It usually takes a while for the mainstream journalists to cotton on. The 2-5 defeat this week was a moment when even the world’s most self-satisfied ostriches raised an eyebrow above the line of the sand.
“Jurgen Klopp’s first great Liverpool era is over” shrieked Chris Bascombe.
“Liverpool may even struggle to qualify next season” simpered James Pearce.
“Liverpool have to address their midfield failings” patronised Henry Winter.
Well, no shit.
These things have been obvious to most of us since August. Liverpool have been consistently out run, out fought, out thought and out played. They even had a 6 week break in the middle to sort stuff out. But came back worse.
What isn’t obvious is how to fix it. The task is a large one. I have become convinced a full rebuild is required. 8 to 10 players out, 6 to 8 players in. The team needs new leaders, new standard setters, new ideas and new legs.

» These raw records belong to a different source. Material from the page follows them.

/-- The `W` loop from `W1` to `RESTORE` when chunk `j` is the first that times out (R224, R281, R282). -/
theorem State.run_writeTimeout {j : Nat} : ∀ {k n : Nat} {s : State} {ch : Nat × Nat}, WriteReady s →
    s.clearOfWindow s.seq.len.toNat → (0 < j → 1 ≤ s.cfg.maxAttempts.toNat) → Memory.wf s.flash.array = true →
    s.seq.len.toNat - s.seq.off.toNat = n →
    (chunks s.cfg.pageChunk (s.seq.addr.toNat + s.seq.off.toNat) n)[j]? = some ch →
    s.lets (7 * n + 2 * s.cfg.maxAttempts.toNat) →
    s.env.done.take (j + s.cfg.maxAttempts.toNat)
      = List.replicate j true ++ List.replicate s.cfg.maxAttempts.toNat false →
    ∃ v, State.run (k + (6 * j + 5)) s = State.run k v ∧ WroteUntil s v j ch := by
  induction j with
  | zero =>
    intro k n s ch h hwin _ hm hn hch hl hdone
    have hpc := Config.wf_pageChunk h.conf
    have hn0 : 0 < n := by
      rcases Nat.eq_zero_or_pos n with rfl | h0
      · rw [chunks_zero] at hch; simp at hch
      · exact h0
    have hlt : s.seq.off.toNat < s.seq.len.toNat := by omega
    have hcn : s.chunkNow = chunkLength s.cfg.pageChunk (s.seq.addr.toNat + s.seq.off.toNat) n := by
      unfold State.chunkNow; rw [hn]
    have hle : s.chunkNow ≤ n := by rw [hcn]; exact chunkLength_le
    have hche : ch = (s.seq.addr.toNat + s.seq.off.toNat, s.chunkNow) := by
      rw [chunks_cons hpc hn0, ← hcn] at hch
      simpa using hch.symm
    obtain ⟨hd, hfit, hlen, hc32, haddr24, hcw⟩ := h.chunk hlt (fun i hi => hwin i (by omega))
    obtain ⟨v, e, hst, hi⟩ := State.run_skeleton_timeout (s := s.atChunk) (k := k) h.conf h.running h.waiting
      h.calm h.ready hfit (Or.inr (Or.inr rfl))
      (by
        rw [hd]
        show List.take _ s.env.lift = _
        rw [hlen]
        show List.take (s.chunkNow + 4 + 2 * s.cfg.maxAttempts.toNat) s.env.lift = _
        exact take_replicate_mono hl (by show s.chunkNow + 4 + 2 * s.cfg.maxAttempts.toNat ≤ _; omega))
      (by show List.take s.cfg.maxAttempts.toNat s.env.done = List.replicate s.cfg.maxAttempts.toNat false
          simpa using hdone)
    rw [hd] at hi
    have hiw : WriteOnly s.atChunk v := hi.writeOnly h.calm.1
    obtain ⟨ps, hpl, hframes, hbusy, -⟩ := hi.frames
    subst hche
    refine ⟨v, ?_, ?_⟩
    · rw [show k + (6 * 0 + 5) = (k + 3) + 2 by rfl, State.run_toChunk h.running h.waiting h.calm.1 h.step
        (by intro he; rw [he] at hlt; exact absurd hlt (lt_irrefl _)), e]
    · refine ⟨WriteOnly.trans (t := s.atChunk)
          ⟨rfl, rfl, rfl, rfl, rfl, rfl, rfl, rfl, rfl, id, id⟩ hiw, hst, by rw [hi.seq],
        by rw [hi.seq]; rfl, by rw [hi.flash]; rfl, by rw [hi.flash]; rfl,
        by rw [hi.flash, chunkData_now]; rfl, by rw [hi.flash]; exact Memory.wf_disturbed hm, ?_, [], ps, rfl, by simp, hpl, hbusy rfl, ?_⟩
      · intro a ha
        have hpage : (s.seq.addr.toNat + s.seq.off.toNat) % s.cfg.pageChunk + s.chunkNow ≤ s.cfg.pageChunk :=
          chunkLength_page hpc
        have hread : Memory.read v.flash.array a = Memory.read s.flash.array a := by
          rw [hi.flash]
          exact Flash.startWork_read (fl := { s.flash with wel := true })
            (touches_program (n := s.chunkNow) (by rw [hlen]) hpage ha)
        rw [hread]
        have : ¬ (s.seq.addr.toNat + s.seq.off.toNat ≤ a ∧ a < s.seq.addr.toNat + s.seq.off.toNat) := by omega
        cases s.host.buffer[a - s.seq.addr.toNat]? <;> simp only [this, if_false]
      · rw [hframes, hd, chunkData_now]
        simp only [List.take_zero, writeFrames, List.append_nil]
        unfold chunkCommands
        rw [← haddr24, ← hcw, List.append_assoc]
        rfl
  | succ j ih =>
    intro k n s ch h hwin hmax hm hn hch hl hdone
    have hpc := Config.wf_pageChunk h.conf
    have hn0 : 0 < n := by
      rcases Nat.eq_zero_or_pos n with rfl | h0
      · rw [chunks_zero] at hch; simp at hch
      · exact h0
    have hlt : s.seq.off.toNat < s.seq.len.toNat := by omega
    have hcn : s.chunkNow = chunkLength s.cfg.pageChunk (s.seq.addr.toNat + s.seq.off.toNat) n := by
      unfold State.chunkNow; rw [hn]
    have hpos : 0 < s.chunkNow := by rw [hcn]; exact chunkLength_pos hpc hn0
    have hle : s.chunkNow ≤ n := by rw [hcn]; exact chunkLength_le
    have hpage : (s.seq.addr.toNat + s.seq.off.toNat) % s.cfg.pageChunk + s.chunkNow ≤ s.cfg.pageChunk := by
      rw [hcn]; exact chunkLength_page hpc
    have hcons : chunks s.cfg.pageChunk (s.seq.addr.toNat + s.seq.off.toNat) n
        = (s.seq.addr.toNat + s.seq.off.toNat, s.chunkNow)
          :: chunks s.cfg.pageChunk (s.seq.addr.toNat + (s.seq.off.toNat + s.chunkNow)) (n - s.chunkNow) := by
      rw [chunks_cons hpc hn0, ← hcn, Nat.add_assoc]
    have hbuf := h.buffer
    have hblen : ((s.host.buffer.drop s.seq.off.toNat).take s.chunkNow).length = s.chunkNow := by
      simp only [List.length_take, List.length_drop]; omega
    have hd1 : s.env.done.take 1 = [true] := by
      have := congrArg (List.take 1) hdone
      rw [List.take_take, Nat.min_eq_left (by omega), List.replicate_succ] at this
      simpa using this
    obtain ⟨u, b, e, hw, hst, hr, huoff, hubusy, hflash, hlift, hdone', hb, hframes⟩ :=
      State.run_chunk (k := k + (6 * j + 5)) h (hmax (by omega)) hlt (fun i hi => hwin i (by omega))
        (State.lets_mono hl (by omega)) hd1
    have haddr : u.seq.addr = s.seq.addr := by rw [hw.seq]
    have hlen' : u.seq.len = s.seq.len := by rw [hw.seq]
    have hstate : u.seq.state = s.seq.state := by rw [hw.seq]
    have hwait : u.seq.waiting = s.seq.waiting := by rw [hw.seq]
    have hcfg := hw.cfg
    have hhost := hw.host
    have hready : WriteReady u := by
      refine ⟨h.toWriteGoing.of_only hw hst (by omega), by rw [hflash]; rfl, ?_⟩
      unfold State.framed
      rw [hflash, hcfg]
      exact h.ready.2
    have humem : Memory.wf u.flash.array = true := by
      rw [hflash]; exact Memory.wf_program hm
    have hul : u.lets (7 * (n - s.chunkNow) + 2 * u.cfg.maxAttempts.toNat) := by
      unfold State.lets
      rw [hlift, hcfg]
      refine take_drop_replicate (take_replicate_mono hl (by omega))
    have hud : u.env.done.take (j + u.cfg.maxAttempts.toNat)
        = List.replicate j true ++ List.replicate u.cfg.maxAttempts.toNat false := by
      rw [hdone', hcfg]
      have := congrArg (List.drop 1) hdone
      rw [List.drop_take, List.replicate_succ] at this
      rw [show j + s.cfg.maxAttempts.toNat = j + 1 + s.cfg.maxAttempts.toNat - 1 by omega, this]
      rfl
    have huch : (chunks u.cfg.pageChunk (u.seq.addr.toNat + u.seq.off.toNat) (n - s.chunkNow))[j]? = some ch := by
      rw [hcfg, haddr, huoff]
      rw [hcons] at hch
      simpa using hch
    obtain ⟨v, e2, hv⟩ := ih (k := k) hready
      (by rw [hlen']; exact State.clearOfWindow.of_only hwin hw) (fun _ => by rw [hcfg]; exact hmax (by omega)) humem
      (by rw [huoff, hlen']; omega) huch hul hud
    refine ⟨v, ?_, ?_⟩
    · rw [← e2, ← e]
      congr 1
    · obtain ⟨bs, ps, hbl, hbb, hpl, hpb, hvf⟩ := hv.frames
      rw [hcfg] at hbb hpl hpb
      rw [hcfg, haddr, huoff, hlen', hhost, hframes] at hvf
      have hsub : s.seq.len.toNat - (s.seq.off.toNat + s.chunkNow) = n - s.chunkNow := by omega
      rw [hsub] at hvf
      have hge : s.seq.addr.toNat + (s.seq.off.toNat + s.chunkNow) ≤ ch.1 := by
        have hmem : ch ∈ chunks s.cfg.pageChunk (s.seq.addr.toNat + (s.seq.off.toNat + s.chunkNow)) (n - s.chunkNow) := by
          rw [hcons] at hch
          exact List.mem_of_getElem? (by simpa using hch)
        exact chunks_from hpc _ hmem
      refine ⟨hw.trans hv.only, hv.step, hv.r, by rw [← haddr]; exact hv.off, hv.wip, by rw [hv.frame, hflash]; rfl,
        by rw [hv.pending, haddr, hhost], hv.wf, ?_, b :: bs, ps, by simp [hbl], ?_, hpl, hpb, ?_⟩
      · intro a ha
        rw [hv.array a ha, haddr, huoff, hhost, hflash]
        have hread := Memory.read_program_within (m := s.flash.array) (p := s.cfg.pageChunk)
          (a := s.seq.addr.toNat + s.seq.off.toNat) (b := a)
          (d := (s.host.buffer.drop s.seq.off.toNat).take s.chunkNow) hm (by rw [hblen]; exact hpage)
        have hres : (s.flash.worked s.cfg (.program (s.seq.addr.toNat + s.seq.off.toNat)
            ((s.host.buffer.drop s.seq.off.toNat).take s.chunkNow))).array
            = Memory.program s.flash.array s.cfg.pageChunk (s.seq.addr.toNat + s.seq.off.toNat)
                ((s.host.buffer.drop s.seq.off.toNat).take s.chunkNow) := rfl
        rw [hres, hread]
        simp only [hblen]
        cases hx : s.host.buffer[a - s.seq.addr.toNat]? with
        | none =>
          have hge2 : s.host.buffer.length ≤ a - s.seq.addr.toNat := by
            rw [List.getElem?_eq_none_iff] at hx; exact hx
          rw [dif_neg (by omega)]
        | some d =>
          dsimp only
          split
          next h1 => rw [dif_neg (by omega), if_pos ⟨by omega, h1.2⟩]
          next h1 =>
            split
            next h2 =>
              have hdd : ((s.host.buffer.drop s.seq.off.toNat).take s.chunkNow)[a - (s.seq.addr.toNat + s.seq.off.toNat)]'(by
                  rw [hblen]; exact h2.2) = d := by
                rw [List.getElem_take, List.getElem_drop]
                have := (List.getElem?_eq_some_iff.mp hx).2
                rw [← this]
                congr 1
                omega
              rw [hdd, if_pos ⟨h2.1, by omega⟩]
            next h2 => rw [if_neg (by omega)]
      · intro x hx
        rcases List.mem_cons.mp hx with rfl | hx
        · exact hb
        · exact hbb x hx
      · rw [hn, hcons, List.take_succ_cons, writeFrames, hvf, chunkData_now]
        simp only [List.append_assoc]

end Sys2Proof.Machine
end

It’s also not at all obvious (to me) that Klopp is the right man for the rebuild. He has never rebuilt a team before, after all. Just as the team’s successes were Klopp’s successes, the team’s failings this year are Klopp’s failings. Just as he created the mentality monsters, he created too the mentality minnows.
For the rebuild, five things need to be in place.

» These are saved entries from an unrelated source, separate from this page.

-- ==== Sys2Proof/Laws/AnyChip.lean ====
section
/-! SUPPORT. The poll and the maintenance operations with a chip of any kind, one in another framing or one the block's
default operating mode does not fit among them: what the block itself does, wherever CTRL takes the steps its waits ask
for (R164, R221, R262, R304). -/

namespace Sys2Proof.Machine

open Sys2Proof

/-! ### The poll -/

/-- `v` is where `k` status reads and the result `r` leave a poll that stood at `s`, whatever the chip answered (R221,
R222). -/
structure PolledAny (s v : State) (max : Word32) (k : Nat) (r : Result) : Prop where
  poll     : PollOnly s v
  waiting  : v.seq.waiting = none
  result   : v.seq.r = r
  attempts : v.seq.attempts.toNat = s.seq.attempts.toNat + k
  bound    : k ≤ max.toNat - s.seq.attempts.toNat
  calm     : v.calm
  busy     : s.cr.busy = false → v.cr.busy = false
  mode     : 0 < k → v.fm = .indirectRead
               ∧ v.cr = { s.cr.configured s.cfg Transaction.readStatus .indirectRead s.cfg.omDefault 1 with busy := false }
  none     : k = 0 → v.fm = s.fm ∧ v.cr = s.cr ∧ v.flash = s.flash ∧ v.seq.status = s.seq.status
  lift     : v.env.lift = s.env.lift.drop (2 * k)
  frames   : ∃ bs : List Byte, bs.length = k ∧ v.frames = bs.map (statusFrame s.cfg) ++ s.frames
               ∧ (0 < k → bs.head? = some v.seq.status)
               ∧ (∀ b ∈ bs.tail, statusBusy s.cfg.busyBit b = true)
               ∧ (r = .ok → 0 < k ∧ statusBusy s.cfg.busyBit v.seq.status = false)
               ∧ (r = .timeout → max.toNat ≤ v.seq.attempts.toNat ∧ ∀ b ∈ bs, statusBusy s.cfg.busyBit b = true)

theorem CR.configured_configured (cr : CR) (c : Config) (t : Transaction) (fm : FunctionalMode) (om : OperatingMode)
    (k : BitVec 2) (b : Bool) (h : t.address = none) :
    CR.configured { cr.configured c t fm om k with busy := b } c t fm om k = { cr.configured c t fm om k with busy := b } := by
  simp [CR.configured, h]
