/-- One step of the wait takes the frame no further than to the chip, and that once (R93, R105). -/
theorem State.waitOnce_underway {s : State} (hF : Carries c f P Q) (ht : s.transferAgrees) (h : Underway c f P Q s) :
    Underway c f P Q s.waitOnce.2 := by
  have hdel : ∀ u : State, u.cfg = s.cfg → u.tr = s.tr → u.flash = s.flash → u.ctrl = s.ctrl → u.undelivered = true →
      (f.dir = .read → s.ctrl.fifo = []) → Underway c f P Q u.deliver := by
    intro u e1 et e2 e3 hu hq
    obtain ⟨h1, ⟨h2, h3⟩ | h2⟩ := h
    · have hin : u.ctrl.inflight = some { frame := f, delivered := false } := by rw [e3, h3]
      have := State.deliver_delivered (s := u) (by rw [e1, h1.1]; exact hF) hin (by rw [e2]; exact h2) (by rw [e3]; exact hq)
      exact ⟨⟨by rw [(State.deliver_only u).cfg, e1, h1.1],
        fun e => by rw [(State.deliver_only u).tr, et]; exact h1.2 e⟩, Or.inr this⟩
    · simp only [State.undelivered, Ctrl.cutShort, e3] at hu
      cases hi : s.ctrl.inflight with
      | none => simp [hi] at hu
      | some x => simp [hi, (h2.done x hi).1] at hu
  unfold State.waitOnce
  split
  · exact h
  next i hp =>
    split
    · exact h
    · dsimp only
      split
      · obtain ⟨x, hi, -, hx, -⟩ := State.transferAgrees_push ht hp
        obtain ⟨h1, ⟨h2, h3⟩ | h2⟩ := h
        · exact ⟨h1, Or.inl ⟨h2, h3⟩⟩
        · exact absurd hx (by simp [(h2.done x hi).1])
      · exact Underway.of_eq (s := s) rfl rfl rfl rfl rfl rfl h
  next i hp =>
    obtain ⟨x, hi, hdir, hlen, hlt, hcount, -⟩ := State.transferAgrees_pop ht hp
    split
    next b rest hq =>
      obtain ⟨h1, ⟨h2, h3⟩ | h2⟩ := h
      · rw [h3] at hi; cases hi
        rw [hq] at hcount; simp at hcount
      · refine ⟨h1, Or.inr ⟨h2.done, fun b' hb' => h2.made b' (fun e => ?_)⟩⟩
        obtain ⟨k1, k2⟩ := h2.done x hi
        rw [k1, if_pos rfl, hq, k2, hF.one e, List.length_cons] at hcount
        have hr : rest = [] := List.length_eq_zero_iff.mp (by omega)
        rw [hb' e, hq]
        simp [State.fifoPop, hr, h1.2 e]
    next hq =>
      dsimp only
      split
      next hl =>
        simp only [Bool.and_eq_true] at hl
        exact hdel s.drawLift.2 rfl rfl rfl rfl hl.2 (fun _ => hq)
      next => exact Underway.of_eq (s := s) rfl rfl rfl rfl rfl rfl h
  next hp =>
    obtain ⟨x, hi, hbusy, hfifo⟩ := State.transferAgrees_await ht hp
    dsimp only
    have key : Underway c f P Q (if s.drawLift.1 then s.drawLift.2.controllerStep else s.drawLift.2) := by
      split
      · unfold State.controllerStep
        split
        next hu =>
          refine hdel s.drawLift.2 rfl rfl rfl rfl hu (fun a => ?_)
          obtain ⟨h1, ⟨h2, h3⟩ | h2⟩ := h
          · rw [h3] at hi; cases hi
            simp only [Bool.false_eq_true, if_false] at hfifo
            have := hfifo.2 a
            have := hF.one a
            omega
          · have hu' : s.undelivered = true := hu
            simp [State.undelivered, Ctrl.cutShort, hi, (h2.done x hi).1] at hu'
        next hu =>
          obtain ⟨h1, ⟨h2, h3⟩ | h2⟩ := h
          · exact absurd (show s.drawLift.2.undelivered = true by
              simp [State.undelivered, Ctrl.cutShort, State.drawLift_ctrl, h3]) hu
          · exact ⟨h1, Or.inr ⟨fun y hy => by simp [State.clearBusy] at hy, h2.made⟩⟩
      · exact Underway.of_eq (s := s) rfl rfl rfl rfl rfl rfl h
    generalize (if s.drawLift.1 then s.drawLift.2.controllerStep else s.drawLift.2) = u at key ⊢
    have hb : Underway c f P Q u.getBusy.2 := by
      unfold State.getBusy
      split <;> exact Underway.of_eq (s := u) rfl rfl rfl rfl rfl rfl key
    split
    · exact hb
    · exact Underway.of_eq (s := u.getBusy.2) rfl rfl rfl rfl rfl rfl hb

theorem State.waitMany_underway {k : Nat} {s : State} (hF : Carries c f P Q)
    (hm : s.cr.fmode ≠ 3) (ht : s.transferAgrees) (h : Underway c f P Q s) :
    Underway c f P Q (s.waitMany k) ∧ (s.waitMany k).transferAgrees := by
  induction k generalizing s with
  | zero => exact ⟨h, ht⟩
  | succ k ih =>
    unfold State.waitMany
    split
    · exact ⟨h, ht⟩
    · have h1 := State.waitOnce_underway hF ht h
      have h2 := State.waitOnce_transferAgrees hm ht
      dsimp only
      split
      · exact ih (by rw [s.waitOnce_only.crFmode]; exact hm) h2 h1
      · exact ⟨h1, h2⟩

/-- A call of `apply` in `IndirectWrite` on a block with nothing under way (R170, R178): its frame is on its way, or has
reached the chip; when the call has returned it has. -/
theorem State.apply_write_underway {s : State} {t : Transaction} {om : OperatingMode} (hcalm : s.calm)
    (hF : Carries s.cfg (launchedFrame s.cfg t om .write) P Q) (hP : P s.flash) :
    Underway s.cfg (launchedFrame s.cfg t om .write) P Q (s.apply t .indirectWrite om)
      ∧ (s.apply t .indirectWrite om).transferAgrees := by
  obtain ⟨hp, hi, hff⟩ := hcalm
  obtain ⟨h1, h2⟩ := State.launched_write t om hff
  unfold State.apply
  rw [State.configure_eq rfl] at h1 h2 ⊢
  exact State.waitMany_underway hF (by simp [State.launch, State.launchIndirect, CR.configured]) h1 ⟨⟨rfl, fun e => by cases e⟩, Or.inl ⟨hP, h2⟩⟩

First, we urgently need to appoint a good and strong Director of Football, and put in place a structure and personnel for recruitment that works independently from Klopp. This doesn’t mean at odds with him. It means going back to what worked before. Using scouting and data to identify profiles of players that fit how we want to play. It means if Player A doesn’t work out, there is a Player B, C and D waiting in the wings. It doesn’t mean buying players who had good games against us recently, or players the assistant manager is personally invested into.
Second, we need new leaders. New culture and standard setters. For all that Henderson and Milner have taken the praise for these things (often quite painfully highlighted to obscure their failings at the actual football thing) – now things are going badly they must take their share of the blame. The team we have seen this season lacks leadership on the pitch. They have capitulated time and time again. The leadership has been woeful. Take the financial hit on that absurd Henderson contract if you have to.

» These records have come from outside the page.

/-- A lagging call is lifted in the end, and then the machine goes on as after the call (R105, R185). -/
theorem Lagging.reaches {u v w t : State} (h : Lagging u v w) (hh : w.held = false) (hport : w.host.port = none)
    (hgo : ∀ w', w.Paced w' → ∃ t', Reaches w'.afterCall.outcome t' ∧ t.Paced t') :
    ∃ t', Reaches v.outcome t' ∧ t.Paced t' := by
  induction hn : v.env.lift.length using Nat.strong_induction_on generalizing u v with
  | _ n ih =>
  obtain ⟨h1, h2, h3, h4, h5⟩ := h
  have hheldv : v.held = true := by rw [h1.held]; simp [State.held, h4]
  have hportv : v.host.port = none := by rw [h1.host, ← u.resumeCall_only.host, h5]; exact hport
  have hcwv : v.cfg.wf = true := by rw [h1.cfg]; exact h2
  have hwin : v.readsWindow = false := by
    rw [h1.readsWindow]
    by_contra hne
    have := State.readsWindow_stuck (s := u) (by simpa using hne)
    have h6 : u.resumeCall.seq.phase = .idle := by rw [h5]; exact (State.held_false hh).1
    revert h6
    unfold State.resumeCall
    rw [this]
    cases u.seq.waiting with
    | none => exact h4
    | some max => simp [h4]
  have hstep : step v = v.resume.outcome := step_occupied hcwv hportv (by simp [State.busy, hheldv])
  have hres : v.resume = if v.resumeCall.held then v.resumeCall else v.resumeCall.afterCall := by
    unfold State.resume State.afterCall
    rw [if_pos hheldv]
  rw [← h5] at hh
  rcases h1.resumeCall h2 h3 hh with h6 | ⟨u2, h6, h7⟩
  · rw [h5] at h6 hh
    obtain ⟨t', h8, h9⟩ := hgo _ h6
    refine ⟨t', Reaches.of_step hwin ?_, h9⟩
    rw [hstep, hres, if_neg (by rw [h6.held, hh]; simp)]
    exact h8
  · rw [h5] at h6 hh
    have hheld2 : v.resumeCall.held = true := by rw [h6.paced.held]; simp [State.held, h6.phase]
    obtain ⟨t', h8, h9⟩ := ih _ (by omega) h6 rfl
    refine ⟨t', Reaches.of_step hwin ?_, h9⟩
    rw [hstep, hres, if_pos hheld2]
    exact h8

/-- An operation that runs to its end in one stretch reaches the same end at any pace (R12, R185). -/
theorem State.Paced.run {j : Nat} {s s' : State} (h : s.Paced s') (hcw : s.cfg.wf = true) (hc : s.coherent)
    (hh : s.held = false) (hport : s.host.port = none) (hb : (State.run j s).busy = false) (m : Nat) :
    ∃ t', Reaches (State.run m s').outcome t' ∧ (State.run j s).Paced t' := by
  induction j generalizing s s' m with
  | zero =>
    have hi : s.seq.state = .idle := (State.busy_false hb).1
    have hi' : s'.seq.state = .idle := by rw [h.seq]; exact hi
    rw [State.run_idle hi']
    exact ⟨s', ⟨0, s', State.outcome_clear (State.readsWindow_idle (by rw [h.seq]; exact (State.held_false hh).1)), rfl⟩, h⟩
  | succ j ih =>
    by_cases hr : s.seq.state = .running
    · have hhs : s.startLine.held = false := by
        by_contra hne
        have hne : s.startLine.held = true := by simpa using hne
        rw [State.run_succ hr hh] at hb
        have e : s.line = s.startLine := by unfold State.line; simp [hne]
        rw [e, State.run_held hne] at hb
        simp [State.busy, hne] at hb
      have e := State.line_finish hhs
      rw [State.run_succ hr hh, e] at hb ⊢
      have hon := s.startLine_only
      have hon2 := s.startLine.finishLine_only
      have hcw1 : s.startLine.finishLine.cfg.wf = true := by rw [hon2.cfg, hon.cfg]; exact hcw
      have hp := (State.held_false hh).1
      have hc1 : s.startLine.coherent := State.startLine_coherent hcw hp hc
      have hportL : s.startLine.host.port = none := by rw [hon.host]; exact hport
      have hport1 : s.startLine.finishLine.host.port = none := by rw [hon2.host]; exact hportL
      have hh1 : s.startLine.finishLine.held = false := by rw [State.finishLine_held]; exact hhs
      have hrun1 : s.startLine.seq.state = .running := by rw [State.startLine_state]; exact hr
      have key : ∀ m, ∃ t', Reaches (State.run (m + 1) s').outcome t' ∧ (State.run j s.startLine.finishLine).Paced t' := by
        intro m
        have hr' : s'.seq.state = .running := by rw [h.seq]; exact hr
        have hh' : s'.held = false := by rw [h.held]; exact hh
        rw [State.run_succ hr' hh']
        rcases h.startLine hcw hc hh hhs with h1 | ⟨u, h1⟩
        · rw [State.line_finish (by rw [h1.held]; exact hhs)]
          exact ih (h1.map (Blind.finishLine _)) hcw1 (State.finishLine_coherent hc1) hh1 hport1 hb m
        · have hheld : s'.startLine.held = true := by rw [h1.paced.held]; simp [State.held, h1.phase]
          have e2 : s'.line = s'.startLine := by unfold State.line; simp [hheld]
          rw [e2, State.run_held hheld]
          refine h1.reaches hhs hportL (fun w' hw' => ?_)
          unfold State.afterCall
          rw [if_pos (by rw [hw'.seq]; exact hrun1)]
          exact ih (hw'.map (Blind.finishLine _)) hcw1 (State.finishLine_coherent hc1) hh1 hport1 hb _
      cases m with
      | succ m => exact key m
      | zero =>
        have hwin : s'.readsWindow = false := State.readsWindow_idle (by rw [h.seq]; exact hp)
        obtain ⟨t', h1, h2⟩ := key s'.env.slice
        refine ⟨t', Reaches.of_step hwin ?_, h2⟩
        rw [step_occupied (by rw [State.run_cfg, h.cfg]; exact hcw) (by show s'.host.port = none; rw [h.host]; exact hport)
          (by show s'.busy = true; simp [State.busy, h.seq, hr])]
        have e3 : s'.resume = State.run (s'.env.slice + 1) s' := by
          unfold State.resume
          rw [if_neg (by rw [h.held, hh]; simp)]
        show Reaches s'.resume.outcome t'
        rw [e3]
        exact h1
    · have hi : s.seq.state = .idle := by cases hs : s.seq.state <;> simp_all
      have hi' : s'.seq.state = .idle := by rw [h.seq]; exact hi
      rw [State.run_idle hi, State.run_idle hi']
      exact ⟨s', ⟨0, s', State.outcome_clear (State.readsWindow_idle (by rw [h.seq]; exact (State.held_false hh).1)), rfl⟩, h⟩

Third, we need lots of money. You’d be right to be hopeful this may arrive, even after John Henry could finally be bothered this week to offer some clarification of his intentions. You’d be right to be sceptical that it won’t. You’d be right to forsee the tweet sitting in Paul Joyce’s drafts that Liverpool’s expected big summer never quite materialised for [reasons]. Kid me once…
Fourth, we need new legs. We need runners and physicality in midfield.
Fifth, we need a new head or two. The Pep Lijnders experiment has failed. That plan is no good. It makes Ardiles’ Spurs look compact. Ditch it, ditch him, move on.
These five conditions are not black and white, not mutually exclusive, not exhaustive. It is possible to do a decent rebuild without the super nerds running the show. You don’t need to spend Chelsea type of money to become competitive. (In fact that much money may be a hinderance). You might be able to get another song out of some of tired legs like Fabinho and Matip. (Though I doubt it).
But I don’t think you can do enough of the things we need, meet enough of these conditions, with Klopp.
He is too powerful now to cede power and authority to a third-party DOF.
He is too attached to the leaders (as he sees them). He won’t let Henderson go quietly into the night. He will probably want Milner around.
He is too nice to play hard ball with FSG and demand they cough up a slice of the fortune he has helped them amass. (If I were them I would think hard before letting Klopp and Pep spend my money too).
He is too invested in our weak legs to let enough of them go. In Fabinho, Elliott, Gomez, Robbo, Firmino. (I could go on…)
He is too involved with Pep’s tactical disasterclasses.
He is too loyal to the wrong people, the wrong ideas. It all feels like a bridge too far for Jurgen. I really hope I am spectacularly wrong.